### DATA

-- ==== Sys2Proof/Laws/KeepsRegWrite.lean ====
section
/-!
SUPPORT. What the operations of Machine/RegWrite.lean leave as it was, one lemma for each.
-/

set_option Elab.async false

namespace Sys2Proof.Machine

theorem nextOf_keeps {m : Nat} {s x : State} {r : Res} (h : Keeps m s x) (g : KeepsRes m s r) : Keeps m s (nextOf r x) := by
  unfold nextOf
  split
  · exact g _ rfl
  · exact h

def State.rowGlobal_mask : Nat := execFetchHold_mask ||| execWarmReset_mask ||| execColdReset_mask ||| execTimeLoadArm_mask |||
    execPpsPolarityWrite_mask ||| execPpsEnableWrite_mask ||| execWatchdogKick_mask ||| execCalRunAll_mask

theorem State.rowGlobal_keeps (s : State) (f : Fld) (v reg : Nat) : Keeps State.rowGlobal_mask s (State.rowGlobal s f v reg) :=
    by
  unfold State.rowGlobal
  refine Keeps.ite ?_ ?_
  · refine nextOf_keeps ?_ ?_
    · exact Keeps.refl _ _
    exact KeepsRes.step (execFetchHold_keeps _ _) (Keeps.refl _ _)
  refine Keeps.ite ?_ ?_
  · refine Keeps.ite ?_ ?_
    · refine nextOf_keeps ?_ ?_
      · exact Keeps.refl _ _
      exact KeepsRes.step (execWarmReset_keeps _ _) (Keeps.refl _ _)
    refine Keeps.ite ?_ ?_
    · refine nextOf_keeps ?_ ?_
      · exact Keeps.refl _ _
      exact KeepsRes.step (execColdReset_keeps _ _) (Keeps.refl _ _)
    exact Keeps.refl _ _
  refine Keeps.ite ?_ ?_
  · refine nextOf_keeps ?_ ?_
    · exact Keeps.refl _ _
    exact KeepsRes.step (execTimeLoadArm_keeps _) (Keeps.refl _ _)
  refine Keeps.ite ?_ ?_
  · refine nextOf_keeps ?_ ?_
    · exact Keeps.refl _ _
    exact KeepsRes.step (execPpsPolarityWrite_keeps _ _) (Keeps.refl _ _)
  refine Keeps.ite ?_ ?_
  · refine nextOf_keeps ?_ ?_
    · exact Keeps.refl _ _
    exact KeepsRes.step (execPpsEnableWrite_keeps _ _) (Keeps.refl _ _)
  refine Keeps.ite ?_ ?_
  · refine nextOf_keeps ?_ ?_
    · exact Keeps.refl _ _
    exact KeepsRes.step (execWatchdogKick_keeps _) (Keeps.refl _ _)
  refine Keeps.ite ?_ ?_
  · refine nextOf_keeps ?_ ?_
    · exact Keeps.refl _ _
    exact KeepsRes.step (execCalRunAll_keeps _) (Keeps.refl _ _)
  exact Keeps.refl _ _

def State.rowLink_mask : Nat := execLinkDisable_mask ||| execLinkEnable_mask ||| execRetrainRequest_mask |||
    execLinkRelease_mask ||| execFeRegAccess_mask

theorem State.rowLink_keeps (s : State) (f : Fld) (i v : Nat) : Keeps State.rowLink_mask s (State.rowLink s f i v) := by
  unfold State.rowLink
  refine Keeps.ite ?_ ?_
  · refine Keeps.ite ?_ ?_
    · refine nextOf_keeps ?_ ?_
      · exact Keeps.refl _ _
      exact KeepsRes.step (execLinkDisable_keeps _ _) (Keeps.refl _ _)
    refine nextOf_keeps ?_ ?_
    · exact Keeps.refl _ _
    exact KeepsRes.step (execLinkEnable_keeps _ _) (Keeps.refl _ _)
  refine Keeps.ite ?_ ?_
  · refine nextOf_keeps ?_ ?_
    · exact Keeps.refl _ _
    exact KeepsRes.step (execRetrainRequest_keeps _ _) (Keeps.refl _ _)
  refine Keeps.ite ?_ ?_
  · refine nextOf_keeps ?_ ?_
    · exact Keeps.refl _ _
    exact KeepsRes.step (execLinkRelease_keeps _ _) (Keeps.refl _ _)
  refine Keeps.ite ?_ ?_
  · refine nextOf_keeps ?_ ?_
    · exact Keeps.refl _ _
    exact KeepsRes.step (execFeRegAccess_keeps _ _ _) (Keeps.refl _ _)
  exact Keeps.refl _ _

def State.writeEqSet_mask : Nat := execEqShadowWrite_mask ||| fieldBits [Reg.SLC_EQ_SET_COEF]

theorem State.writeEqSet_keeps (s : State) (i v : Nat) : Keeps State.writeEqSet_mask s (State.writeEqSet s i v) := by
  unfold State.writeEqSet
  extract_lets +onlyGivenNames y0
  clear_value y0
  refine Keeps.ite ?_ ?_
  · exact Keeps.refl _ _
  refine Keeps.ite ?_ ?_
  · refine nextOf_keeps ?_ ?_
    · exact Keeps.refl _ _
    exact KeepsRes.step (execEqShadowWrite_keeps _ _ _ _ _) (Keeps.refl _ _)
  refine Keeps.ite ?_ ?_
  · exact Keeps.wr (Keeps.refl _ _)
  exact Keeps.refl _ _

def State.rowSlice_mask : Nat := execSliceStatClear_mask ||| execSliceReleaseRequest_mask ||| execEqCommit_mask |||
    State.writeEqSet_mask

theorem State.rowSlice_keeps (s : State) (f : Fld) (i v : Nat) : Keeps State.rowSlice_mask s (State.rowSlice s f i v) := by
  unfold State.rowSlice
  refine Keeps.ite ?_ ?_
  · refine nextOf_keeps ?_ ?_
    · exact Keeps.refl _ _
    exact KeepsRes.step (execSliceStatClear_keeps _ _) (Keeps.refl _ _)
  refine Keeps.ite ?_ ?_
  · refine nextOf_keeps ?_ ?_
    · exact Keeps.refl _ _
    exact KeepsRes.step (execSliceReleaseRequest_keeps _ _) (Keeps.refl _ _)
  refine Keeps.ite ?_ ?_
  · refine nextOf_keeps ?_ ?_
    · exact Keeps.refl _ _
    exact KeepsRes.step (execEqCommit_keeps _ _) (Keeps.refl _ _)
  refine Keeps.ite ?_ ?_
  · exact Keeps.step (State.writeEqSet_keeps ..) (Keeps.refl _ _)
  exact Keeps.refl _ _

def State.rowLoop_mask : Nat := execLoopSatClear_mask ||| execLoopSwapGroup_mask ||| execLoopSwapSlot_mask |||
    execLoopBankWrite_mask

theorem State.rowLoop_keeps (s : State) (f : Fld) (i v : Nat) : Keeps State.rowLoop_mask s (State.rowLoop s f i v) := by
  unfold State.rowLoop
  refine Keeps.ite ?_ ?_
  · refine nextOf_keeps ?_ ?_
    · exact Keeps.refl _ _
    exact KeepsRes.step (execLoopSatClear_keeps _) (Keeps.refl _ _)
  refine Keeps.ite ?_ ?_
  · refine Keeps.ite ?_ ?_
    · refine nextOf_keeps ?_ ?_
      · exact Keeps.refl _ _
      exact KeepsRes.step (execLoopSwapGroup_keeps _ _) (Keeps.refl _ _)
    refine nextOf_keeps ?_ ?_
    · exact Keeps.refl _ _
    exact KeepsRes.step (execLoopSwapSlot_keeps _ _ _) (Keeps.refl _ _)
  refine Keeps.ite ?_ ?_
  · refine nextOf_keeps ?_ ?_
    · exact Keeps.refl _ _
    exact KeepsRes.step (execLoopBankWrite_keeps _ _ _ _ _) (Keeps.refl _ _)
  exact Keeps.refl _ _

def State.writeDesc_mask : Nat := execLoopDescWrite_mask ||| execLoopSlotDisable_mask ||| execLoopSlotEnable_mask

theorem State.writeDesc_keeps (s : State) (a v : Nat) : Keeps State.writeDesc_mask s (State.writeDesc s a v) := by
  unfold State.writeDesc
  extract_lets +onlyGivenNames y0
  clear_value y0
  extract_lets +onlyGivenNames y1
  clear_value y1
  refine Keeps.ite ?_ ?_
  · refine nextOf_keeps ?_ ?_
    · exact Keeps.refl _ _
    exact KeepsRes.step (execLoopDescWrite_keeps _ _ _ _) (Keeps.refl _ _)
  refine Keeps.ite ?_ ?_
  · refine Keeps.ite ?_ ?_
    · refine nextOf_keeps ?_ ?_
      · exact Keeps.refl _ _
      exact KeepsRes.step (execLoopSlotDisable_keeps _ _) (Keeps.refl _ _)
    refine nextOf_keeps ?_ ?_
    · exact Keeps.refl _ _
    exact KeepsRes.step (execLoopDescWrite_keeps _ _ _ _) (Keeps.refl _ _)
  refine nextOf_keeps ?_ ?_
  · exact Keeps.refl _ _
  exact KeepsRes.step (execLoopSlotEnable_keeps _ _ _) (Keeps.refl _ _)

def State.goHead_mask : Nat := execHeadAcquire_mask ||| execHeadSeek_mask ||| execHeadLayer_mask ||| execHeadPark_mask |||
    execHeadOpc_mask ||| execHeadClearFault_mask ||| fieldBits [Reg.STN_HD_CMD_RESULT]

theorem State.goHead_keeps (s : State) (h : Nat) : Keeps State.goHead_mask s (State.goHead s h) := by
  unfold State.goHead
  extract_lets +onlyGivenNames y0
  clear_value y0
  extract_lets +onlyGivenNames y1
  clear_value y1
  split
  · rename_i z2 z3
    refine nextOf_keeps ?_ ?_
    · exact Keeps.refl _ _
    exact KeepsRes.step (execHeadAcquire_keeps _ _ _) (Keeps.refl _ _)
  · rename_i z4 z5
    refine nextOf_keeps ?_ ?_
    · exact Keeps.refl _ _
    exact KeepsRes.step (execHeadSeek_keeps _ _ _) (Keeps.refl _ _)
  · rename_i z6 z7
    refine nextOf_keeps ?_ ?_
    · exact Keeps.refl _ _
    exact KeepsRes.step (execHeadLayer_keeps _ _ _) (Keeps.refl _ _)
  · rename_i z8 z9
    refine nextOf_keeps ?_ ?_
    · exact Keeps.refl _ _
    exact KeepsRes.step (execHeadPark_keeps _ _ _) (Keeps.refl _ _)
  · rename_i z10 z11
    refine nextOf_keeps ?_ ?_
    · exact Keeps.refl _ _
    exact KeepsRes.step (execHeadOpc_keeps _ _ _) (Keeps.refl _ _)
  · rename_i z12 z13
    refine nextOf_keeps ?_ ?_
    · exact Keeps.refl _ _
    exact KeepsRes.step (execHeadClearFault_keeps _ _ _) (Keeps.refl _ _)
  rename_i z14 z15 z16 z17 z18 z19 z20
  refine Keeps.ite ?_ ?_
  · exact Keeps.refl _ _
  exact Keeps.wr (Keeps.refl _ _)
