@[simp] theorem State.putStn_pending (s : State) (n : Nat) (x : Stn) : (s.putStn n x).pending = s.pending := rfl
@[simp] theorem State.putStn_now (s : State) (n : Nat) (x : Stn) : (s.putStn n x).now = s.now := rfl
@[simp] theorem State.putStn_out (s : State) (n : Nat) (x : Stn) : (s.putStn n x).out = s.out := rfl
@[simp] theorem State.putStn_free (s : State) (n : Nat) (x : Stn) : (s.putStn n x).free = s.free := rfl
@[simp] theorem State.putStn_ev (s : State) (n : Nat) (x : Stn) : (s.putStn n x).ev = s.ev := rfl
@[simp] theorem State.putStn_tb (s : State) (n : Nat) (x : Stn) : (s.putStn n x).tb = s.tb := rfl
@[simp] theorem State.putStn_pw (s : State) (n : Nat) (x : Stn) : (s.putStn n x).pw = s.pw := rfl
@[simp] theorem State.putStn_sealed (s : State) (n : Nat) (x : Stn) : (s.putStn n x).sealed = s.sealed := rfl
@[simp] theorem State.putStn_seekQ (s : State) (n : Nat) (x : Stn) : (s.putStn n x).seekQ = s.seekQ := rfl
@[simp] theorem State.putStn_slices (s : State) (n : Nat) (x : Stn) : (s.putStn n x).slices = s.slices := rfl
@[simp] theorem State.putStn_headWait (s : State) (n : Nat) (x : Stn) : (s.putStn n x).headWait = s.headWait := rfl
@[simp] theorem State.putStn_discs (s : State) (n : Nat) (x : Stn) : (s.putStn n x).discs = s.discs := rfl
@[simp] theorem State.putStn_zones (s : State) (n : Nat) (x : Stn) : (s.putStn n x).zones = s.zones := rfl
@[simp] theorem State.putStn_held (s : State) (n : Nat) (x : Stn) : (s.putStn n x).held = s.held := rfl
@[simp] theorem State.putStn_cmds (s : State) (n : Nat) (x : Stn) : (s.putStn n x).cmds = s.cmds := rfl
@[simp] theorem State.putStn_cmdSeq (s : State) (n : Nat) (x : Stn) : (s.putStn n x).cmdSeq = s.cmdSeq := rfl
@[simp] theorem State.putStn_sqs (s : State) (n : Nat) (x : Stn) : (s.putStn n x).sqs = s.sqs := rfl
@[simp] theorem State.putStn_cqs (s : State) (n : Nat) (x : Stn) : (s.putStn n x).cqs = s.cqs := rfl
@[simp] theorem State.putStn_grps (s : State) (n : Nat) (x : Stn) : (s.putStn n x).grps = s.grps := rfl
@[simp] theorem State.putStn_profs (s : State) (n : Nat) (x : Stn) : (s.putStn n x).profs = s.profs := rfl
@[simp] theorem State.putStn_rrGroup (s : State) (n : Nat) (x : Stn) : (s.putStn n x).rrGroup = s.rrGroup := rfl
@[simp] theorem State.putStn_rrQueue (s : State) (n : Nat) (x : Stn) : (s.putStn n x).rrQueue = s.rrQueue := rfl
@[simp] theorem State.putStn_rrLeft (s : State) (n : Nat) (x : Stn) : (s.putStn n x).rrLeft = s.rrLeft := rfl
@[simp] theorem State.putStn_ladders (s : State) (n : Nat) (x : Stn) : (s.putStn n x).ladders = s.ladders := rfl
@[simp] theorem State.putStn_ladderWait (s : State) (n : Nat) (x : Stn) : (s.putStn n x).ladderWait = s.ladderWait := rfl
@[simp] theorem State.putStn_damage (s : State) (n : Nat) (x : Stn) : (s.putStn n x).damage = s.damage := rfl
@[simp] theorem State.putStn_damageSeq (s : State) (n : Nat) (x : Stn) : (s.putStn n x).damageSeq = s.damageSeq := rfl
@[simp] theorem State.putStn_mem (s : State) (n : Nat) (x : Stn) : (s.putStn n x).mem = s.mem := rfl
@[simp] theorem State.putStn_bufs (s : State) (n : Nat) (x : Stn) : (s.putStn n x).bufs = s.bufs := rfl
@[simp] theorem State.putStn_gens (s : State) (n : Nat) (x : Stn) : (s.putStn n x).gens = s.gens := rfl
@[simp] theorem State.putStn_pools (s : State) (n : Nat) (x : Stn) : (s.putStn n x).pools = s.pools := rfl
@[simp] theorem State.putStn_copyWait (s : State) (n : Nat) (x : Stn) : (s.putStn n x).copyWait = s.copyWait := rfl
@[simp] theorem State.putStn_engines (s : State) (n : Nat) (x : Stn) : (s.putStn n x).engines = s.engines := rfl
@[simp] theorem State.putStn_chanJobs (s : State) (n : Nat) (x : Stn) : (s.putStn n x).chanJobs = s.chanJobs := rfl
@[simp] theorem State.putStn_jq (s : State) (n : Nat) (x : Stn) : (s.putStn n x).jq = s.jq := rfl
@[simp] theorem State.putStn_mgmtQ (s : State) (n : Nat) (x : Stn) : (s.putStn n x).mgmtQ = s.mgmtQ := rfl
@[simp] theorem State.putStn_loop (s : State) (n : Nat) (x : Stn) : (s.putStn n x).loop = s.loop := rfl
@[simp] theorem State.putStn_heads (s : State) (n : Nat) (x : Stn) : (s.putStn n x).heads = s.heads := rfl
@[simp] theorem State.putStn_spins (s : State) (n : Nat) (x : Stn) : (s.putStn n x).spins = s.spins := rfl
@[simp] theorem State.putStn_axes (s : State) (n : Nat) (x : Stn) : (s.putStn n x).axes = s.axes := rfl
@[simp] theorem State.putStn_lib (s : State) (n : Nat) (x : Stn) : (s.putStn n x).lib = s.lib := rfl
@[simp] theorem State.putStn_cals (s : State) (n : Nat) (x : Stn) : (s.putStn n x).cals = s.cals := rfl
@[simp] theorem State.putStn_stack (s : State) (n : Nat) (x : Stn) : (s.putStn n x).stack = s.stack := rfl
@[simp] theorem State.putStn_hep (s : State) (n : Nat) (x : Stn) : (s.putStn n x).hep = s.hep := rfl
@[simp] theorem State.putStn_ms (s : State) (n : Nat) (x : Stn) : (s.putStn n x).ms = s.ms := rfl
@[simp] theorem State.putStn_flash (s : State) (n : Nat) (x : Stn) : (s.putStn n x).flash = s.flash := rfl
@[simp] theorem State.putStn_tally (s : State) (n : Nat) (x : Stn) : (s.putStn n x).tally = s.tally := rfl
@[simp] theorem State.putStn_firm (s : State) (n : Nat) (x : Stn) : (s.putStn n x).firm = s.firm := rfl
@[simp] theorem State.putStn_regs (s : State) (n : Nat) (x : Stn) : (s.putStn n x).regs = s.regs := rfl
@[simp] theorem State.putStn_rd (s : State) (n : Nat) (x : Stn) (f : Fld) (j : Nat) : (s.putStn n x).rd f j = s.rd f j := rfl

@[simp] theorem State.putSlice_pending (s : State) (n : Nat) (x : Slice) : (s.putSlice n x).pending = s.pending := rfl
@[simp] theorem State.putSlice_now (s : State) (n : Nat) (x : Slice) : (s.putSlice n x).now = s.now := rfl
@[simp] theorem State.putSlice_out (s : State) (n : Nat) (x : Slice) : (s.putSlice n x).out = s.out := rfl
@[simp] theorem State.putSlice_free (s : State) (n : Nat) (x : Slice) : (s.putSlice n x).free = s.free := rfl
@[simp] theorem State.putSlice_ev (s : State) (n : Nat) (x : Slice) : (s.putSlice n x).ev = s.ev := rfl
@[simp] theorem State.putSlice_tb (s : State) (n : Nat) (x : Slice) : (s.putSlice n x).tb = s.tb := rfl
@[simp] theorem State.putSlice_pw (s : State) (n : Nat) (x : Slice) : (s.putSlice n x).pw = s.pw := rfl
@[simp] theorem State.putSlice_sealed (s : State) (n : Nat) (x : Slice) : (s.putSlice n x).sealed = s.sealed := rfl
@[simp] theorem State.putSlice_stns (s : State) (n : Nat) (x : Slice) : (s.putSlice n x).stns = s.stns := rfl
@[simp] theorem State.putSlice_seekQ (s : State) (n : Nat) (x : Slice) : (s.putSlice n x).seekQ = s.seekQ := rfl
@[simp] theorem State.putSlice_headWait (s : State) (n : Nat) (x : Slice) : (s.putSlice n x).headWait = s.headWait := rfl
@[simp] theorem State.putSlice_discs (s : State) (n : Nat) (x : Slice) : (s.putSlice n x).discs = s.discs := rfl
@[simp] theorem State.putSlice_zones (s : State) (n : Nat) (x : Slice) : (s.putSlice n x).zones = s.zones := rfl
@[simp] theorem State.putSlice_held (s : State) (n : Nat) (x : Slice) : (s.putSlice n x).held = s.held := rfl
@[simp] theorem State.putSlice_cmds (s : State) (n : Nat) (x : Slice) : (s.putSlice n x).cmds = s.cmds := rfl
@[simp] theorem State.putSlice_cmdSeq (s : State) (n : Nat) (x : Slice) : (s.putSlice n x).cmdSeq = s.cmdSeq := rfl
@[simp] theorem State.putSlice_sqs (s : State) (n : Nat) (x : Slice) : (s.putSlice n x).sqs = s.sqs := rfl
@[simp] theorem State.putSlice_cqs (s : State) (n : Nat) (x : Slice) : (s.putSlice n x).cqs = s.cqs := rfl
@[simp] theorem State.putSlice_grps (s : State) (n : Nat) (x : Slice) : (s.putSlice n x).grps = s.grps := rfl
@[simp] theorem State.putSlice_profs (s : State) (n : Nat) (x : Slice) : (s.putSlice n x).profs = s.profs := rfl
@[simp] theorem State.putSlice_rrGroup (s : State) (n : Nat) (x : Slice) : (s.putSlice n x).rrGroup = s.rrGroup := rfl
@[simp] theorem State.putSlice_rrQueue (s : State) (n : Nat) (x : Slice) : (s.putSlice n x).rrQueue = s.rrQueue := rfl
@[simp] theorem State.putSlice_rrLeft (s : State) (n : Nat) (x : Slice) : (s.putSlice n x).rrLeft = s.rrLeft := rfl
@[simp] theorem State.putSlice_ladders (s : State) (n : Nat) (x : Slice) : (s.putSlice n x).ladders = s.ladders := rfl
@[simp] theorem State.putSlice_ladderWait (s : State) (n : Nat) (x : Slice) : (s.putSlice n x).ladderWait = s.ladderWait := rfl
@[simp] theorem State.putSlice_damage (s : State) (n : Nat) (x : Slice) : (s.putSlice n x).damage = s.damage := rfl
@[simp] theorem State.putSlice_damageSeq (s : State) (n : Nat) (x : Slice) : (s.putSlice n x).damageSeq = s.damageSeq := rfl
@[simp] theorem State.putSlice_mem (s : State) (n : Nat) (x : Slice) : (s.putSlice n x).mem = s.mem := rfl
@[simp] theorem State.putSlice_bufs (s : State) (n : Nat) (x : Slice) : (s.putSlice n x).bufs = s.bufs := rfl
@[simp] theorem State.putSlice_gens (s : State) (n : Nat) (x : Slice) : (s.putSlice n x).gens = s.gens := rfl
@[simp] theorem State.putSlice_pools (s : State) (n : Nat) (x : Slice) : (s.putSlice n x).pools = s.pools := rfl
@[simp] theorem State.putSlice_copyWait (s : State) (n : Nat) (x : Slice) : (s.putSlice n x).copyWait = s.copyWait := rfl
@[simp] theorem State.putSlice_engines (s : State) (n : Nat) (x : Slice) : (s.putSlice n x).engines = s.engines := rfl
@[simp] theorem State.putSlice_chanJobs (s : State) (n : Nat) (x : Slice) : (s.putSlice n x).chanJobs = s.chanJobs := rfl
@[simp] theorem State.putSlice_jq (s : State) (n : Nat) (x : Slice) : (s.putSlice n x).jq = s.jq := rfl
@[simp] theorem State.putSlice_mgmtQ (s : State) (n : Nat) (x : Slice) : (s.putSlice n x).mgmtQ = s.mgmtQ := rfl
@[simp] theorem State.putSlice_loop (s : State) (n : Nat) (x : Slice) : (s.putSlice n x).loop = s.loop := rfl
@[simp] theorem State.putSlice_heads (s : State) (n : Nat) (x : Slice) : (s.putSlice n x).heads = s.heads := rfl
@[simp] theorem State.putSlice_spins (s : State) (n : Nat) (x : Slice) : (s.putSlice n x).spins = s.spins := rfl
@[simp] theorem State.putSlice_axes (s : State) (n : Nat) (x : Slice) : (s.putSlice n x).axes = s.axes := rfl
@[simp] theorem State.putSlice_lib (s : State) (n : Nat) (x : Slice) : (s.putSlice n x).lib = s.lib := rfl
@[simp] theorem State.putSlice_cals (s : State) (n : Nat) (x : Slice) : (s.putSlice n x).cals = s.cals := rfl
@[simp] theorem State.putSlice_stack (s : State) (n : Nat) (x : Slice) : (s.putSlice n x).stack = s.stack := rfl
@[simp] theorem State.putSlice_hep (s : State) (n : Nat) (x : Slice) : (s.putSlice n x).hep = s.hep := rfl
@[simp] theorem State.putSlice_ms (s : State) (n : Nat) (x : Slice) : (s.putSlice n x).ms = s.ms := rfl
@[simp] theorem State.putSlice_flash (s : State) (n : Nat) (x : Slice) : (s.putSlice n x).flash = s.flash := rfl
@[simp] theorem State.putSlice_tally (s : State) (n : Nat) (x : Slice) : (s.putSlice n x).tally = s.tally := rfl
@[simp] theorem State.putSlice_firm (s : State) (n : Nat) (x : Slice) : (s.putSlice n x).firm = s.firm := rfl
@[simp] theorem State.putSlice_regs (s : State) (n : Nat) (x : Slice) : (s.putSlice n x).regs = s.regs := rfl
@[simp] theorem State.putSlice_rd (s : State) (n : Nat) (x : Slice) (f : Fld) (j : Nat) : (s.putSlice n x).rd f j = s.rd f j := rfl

### TASK PROMPT
Reply with the number of lines in the material above that contain "held", and nothing more.

### TASK ANSWER
2